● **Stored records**
···

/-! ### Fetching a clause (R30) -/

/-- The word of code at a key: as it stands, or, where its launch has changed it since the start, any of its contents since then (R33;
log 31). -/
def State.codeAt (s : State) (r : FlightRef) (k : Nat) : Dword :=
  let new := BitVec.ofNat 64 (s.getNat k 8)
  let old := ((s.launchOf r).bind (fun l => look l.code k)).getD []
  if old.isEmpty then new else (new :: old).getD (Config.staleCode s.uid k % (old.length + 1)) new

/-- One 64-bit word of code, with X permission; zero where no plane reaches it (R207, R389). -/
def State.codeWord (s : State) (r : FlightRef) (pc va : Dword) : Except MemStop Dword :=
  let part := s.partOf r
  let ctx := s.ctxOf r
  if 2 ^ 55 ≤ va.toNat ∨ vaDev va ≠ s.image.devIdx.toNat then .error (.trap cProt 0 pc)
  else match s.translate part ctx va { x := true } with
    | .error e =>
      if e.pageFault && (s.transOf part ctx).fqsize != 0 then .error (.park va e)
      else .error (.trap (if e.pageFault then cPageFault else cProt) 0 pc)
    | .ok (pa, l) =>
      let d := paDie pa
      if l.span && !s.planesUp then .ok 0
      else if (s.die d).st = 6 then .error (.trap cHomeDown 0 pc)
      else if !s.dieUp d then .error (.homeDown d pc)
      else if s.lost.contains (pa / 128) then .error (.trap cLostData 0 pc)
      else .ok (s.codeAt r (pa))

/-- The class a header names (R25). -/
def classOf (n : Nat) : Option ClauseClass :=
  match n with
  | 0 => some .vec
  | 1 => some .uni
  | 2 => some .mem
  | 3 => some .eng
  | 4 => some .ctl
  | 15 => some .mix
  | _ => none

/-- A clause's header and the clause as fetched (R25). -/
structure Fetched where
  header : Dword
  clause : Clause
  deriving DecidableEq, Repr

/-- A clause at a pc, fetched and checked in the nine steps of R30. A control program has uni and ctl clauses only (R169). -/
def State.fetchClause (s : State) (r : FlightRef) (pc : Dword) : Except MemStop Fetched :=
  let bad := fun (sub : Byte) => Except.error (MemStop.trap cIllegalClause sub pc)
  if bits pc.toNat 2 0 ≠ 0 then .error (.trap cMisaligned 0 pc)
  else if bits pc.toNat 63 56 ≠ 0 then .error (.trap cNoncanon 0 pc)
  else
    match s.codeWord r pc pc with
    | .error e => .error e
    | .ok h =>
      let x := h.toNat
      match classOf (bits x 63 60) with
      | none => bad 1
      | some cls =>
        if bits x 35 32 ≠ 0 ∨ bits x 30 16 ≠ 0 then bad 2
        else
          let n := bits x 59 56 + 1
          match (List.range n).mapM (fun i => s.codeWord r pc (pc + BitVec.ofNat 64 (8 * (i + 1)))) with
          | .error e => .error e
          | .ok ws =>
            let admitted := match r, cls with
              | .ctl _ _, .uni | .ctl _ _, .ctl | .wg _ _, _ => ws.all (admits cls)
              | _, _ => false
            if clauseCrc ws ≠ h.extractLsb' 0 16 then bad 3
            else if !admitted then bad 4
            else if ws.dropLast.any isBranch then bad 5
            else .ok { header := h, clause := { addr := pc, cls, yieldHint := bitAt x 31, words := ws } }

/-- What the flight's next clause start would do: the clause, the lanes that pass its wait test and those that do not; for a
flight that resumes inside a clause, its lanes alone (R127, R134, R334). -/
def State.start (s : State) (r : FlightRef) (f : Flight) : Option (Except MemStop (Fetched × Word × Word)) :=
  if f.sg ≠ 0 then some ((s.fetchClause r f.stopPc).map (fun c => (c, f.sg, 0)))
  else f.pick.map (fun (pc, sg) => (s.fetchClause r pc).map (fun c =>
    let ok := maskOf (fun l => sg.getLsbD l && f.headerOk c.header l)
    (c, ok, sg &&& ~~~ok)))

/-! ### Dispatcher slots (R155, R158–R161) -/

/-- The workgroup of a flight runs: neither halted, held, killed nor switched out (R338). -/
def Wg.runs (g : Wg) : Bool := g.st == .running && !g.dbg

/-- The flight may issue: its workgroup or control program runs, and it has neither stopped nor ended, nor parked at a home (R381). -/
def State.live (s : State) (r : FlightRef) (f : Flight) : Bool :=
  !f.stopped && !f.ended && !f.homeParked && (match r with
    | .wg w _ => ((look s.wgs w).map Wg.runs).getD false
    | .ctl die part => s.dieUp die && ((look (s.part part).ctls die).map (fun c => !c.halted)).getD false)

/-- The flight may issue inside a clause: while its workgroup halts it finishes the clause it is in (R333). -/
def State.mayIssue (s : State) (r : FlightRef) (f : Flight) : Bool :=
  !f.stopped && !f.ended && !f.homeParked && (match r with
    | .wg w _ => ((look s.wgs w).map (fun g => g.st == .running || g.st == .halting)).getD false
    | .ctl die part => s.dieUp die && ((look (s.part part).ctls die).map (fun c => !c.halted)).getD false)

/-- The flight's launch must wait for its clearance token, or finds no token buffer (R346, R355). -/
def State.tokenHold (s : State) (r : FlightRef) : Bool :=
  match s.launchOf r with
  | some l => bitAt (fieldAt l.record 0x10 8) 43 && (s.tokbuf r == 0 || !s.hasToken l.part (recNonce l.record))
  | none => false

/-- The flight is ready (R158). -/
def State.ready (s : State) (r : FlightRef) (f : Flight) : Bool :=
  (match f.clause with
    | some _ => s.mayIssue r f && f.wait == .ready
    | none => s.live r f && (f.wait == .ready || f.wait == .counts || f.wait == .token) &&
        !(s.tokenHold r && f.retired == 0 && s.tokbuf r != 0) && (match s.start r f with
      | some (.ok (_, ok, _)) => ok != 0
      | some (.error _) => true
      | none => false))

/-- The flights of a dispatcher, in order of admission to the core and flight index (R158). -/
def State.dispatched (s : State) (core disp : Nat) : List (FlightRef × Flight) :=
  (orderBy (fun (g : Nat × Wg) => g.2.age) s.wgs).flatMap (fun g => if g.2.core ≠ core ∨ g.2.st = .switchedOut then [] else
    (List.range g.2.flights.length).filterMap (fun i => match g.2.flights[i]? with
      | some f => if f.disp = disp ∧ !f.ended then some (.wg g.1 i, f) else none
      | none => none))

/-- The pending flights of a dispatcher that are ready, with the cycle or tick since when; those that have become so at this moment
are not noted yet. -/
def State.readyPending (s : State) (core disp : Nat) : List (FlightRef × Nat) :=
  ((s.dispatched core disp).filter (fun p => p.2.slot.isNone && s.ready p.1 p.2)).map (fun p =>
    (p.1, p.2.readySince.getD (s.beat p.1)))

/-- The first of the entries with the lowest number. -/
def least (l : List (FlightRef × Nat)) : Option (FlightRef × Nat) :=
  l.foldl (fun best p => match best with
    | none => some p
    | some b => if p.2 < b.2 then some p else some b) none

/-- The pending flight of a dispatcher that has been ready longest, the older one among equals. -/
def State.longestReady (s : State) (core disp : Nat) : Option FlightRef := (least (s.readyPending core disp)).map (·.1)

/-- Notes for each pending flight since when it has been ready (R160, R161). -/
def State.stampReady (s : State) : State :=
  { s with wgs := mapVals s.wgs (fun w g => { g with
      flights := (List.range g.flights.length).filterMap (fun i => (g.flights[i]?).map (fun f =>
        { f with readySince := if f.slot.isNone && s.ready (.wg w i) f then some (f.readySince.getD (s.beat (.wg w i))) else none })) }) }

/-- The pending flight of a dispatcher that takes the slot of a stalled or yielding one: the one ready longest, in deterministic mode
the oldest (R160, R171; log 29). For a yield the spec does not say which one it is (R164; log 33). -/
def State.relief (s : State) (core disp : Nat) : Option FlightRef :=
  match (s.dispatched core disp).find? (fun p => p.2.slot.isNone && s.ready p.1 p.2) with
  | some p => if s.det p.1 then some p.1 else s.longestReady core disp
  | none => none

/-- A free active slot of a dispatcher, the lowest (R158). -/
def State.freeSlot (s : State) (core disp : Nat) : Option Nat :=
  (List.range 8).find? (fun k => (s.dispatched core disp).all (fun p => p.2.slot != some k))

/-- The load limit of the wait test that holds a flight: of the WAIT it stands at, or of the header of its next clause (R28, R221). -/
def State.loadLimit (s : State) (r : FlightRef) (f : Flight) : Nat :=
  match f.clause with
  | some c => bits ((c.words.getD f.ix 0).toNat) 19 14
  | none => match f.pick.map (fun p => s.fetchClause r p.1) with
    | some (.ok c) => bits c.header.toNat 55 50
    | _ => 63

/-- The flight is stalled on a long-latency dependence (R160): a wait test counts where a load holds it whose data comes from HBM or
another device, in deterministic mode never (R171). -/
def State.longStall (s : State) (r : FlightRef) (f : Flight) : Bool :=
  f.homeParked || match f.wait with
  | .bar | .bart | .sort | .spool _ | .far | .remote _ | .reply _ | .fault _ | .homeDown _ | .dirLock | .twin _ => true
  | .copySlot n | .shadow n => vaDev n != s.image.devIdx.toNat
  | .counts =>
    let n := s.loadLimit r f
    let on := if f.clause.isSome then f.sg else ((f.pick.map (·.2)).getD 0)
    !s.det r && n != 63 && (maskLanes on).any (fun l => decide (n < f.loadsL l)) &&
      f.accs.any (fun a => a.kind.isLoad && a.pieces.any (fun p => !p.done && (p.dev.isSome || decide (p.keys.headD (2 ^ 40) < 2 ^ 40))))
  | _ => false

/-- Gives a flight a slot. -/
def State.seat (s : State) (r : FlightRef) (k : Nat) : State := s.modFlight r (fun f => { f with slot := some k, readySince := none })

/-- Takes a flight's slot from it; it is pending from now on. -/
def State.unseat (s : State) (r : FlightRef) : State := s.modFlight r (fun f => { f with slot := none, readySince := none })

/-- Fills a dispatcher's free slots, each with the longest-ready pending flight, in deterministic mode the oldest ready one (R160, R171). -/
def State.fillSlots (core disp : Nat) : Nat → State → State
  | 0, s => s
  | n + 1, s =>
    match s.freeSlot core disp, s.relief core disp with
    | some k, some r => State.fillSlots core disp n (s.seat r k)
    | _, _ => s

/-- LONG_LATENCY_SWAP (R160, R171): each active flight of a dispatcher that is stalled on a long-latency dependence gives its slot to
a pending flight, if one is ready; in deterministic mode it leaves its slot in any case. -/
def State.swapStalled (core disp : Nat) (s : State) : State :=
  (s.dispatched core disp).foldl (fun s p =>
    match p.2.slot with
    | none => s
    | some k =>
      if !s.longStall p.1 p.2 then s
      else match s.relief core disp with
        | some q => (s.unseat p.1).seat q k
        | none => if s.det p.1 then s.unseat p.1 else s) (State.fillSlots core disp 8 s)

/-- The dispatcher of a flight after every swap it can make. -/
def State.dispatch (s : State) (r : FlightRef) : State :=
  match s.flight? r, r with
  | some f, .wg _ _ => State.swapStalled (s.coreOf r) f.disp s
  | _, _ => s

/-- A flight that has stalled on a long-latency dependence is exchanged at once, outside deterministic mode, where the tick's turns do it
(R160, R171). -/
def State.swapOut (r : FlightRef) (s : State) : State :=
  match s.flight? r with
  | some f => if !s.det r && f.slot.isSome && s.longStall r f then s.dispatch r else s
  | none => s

···

● **What you are asked to do**
Above are records; repeat only the lines starting at the line with "(orderBy (fun (g" and ending at the line with "none => none))", exactly as they appear, both included.

● **Your solution**
  (orderBy (fun (g : Nat × Wg) => g.2.age) s.wgs).flatMap (fun g => if g.2.core ≠ core ∨ g.2.st = .switchedOut then [] else
    (List.range g.2.flights.length).filterMap (fun i => match g.2.flights[i]? with
      | some f => if f.disp = disp ∧ !f.ended then some (.wg g.1 i, f) else none
      | none => none))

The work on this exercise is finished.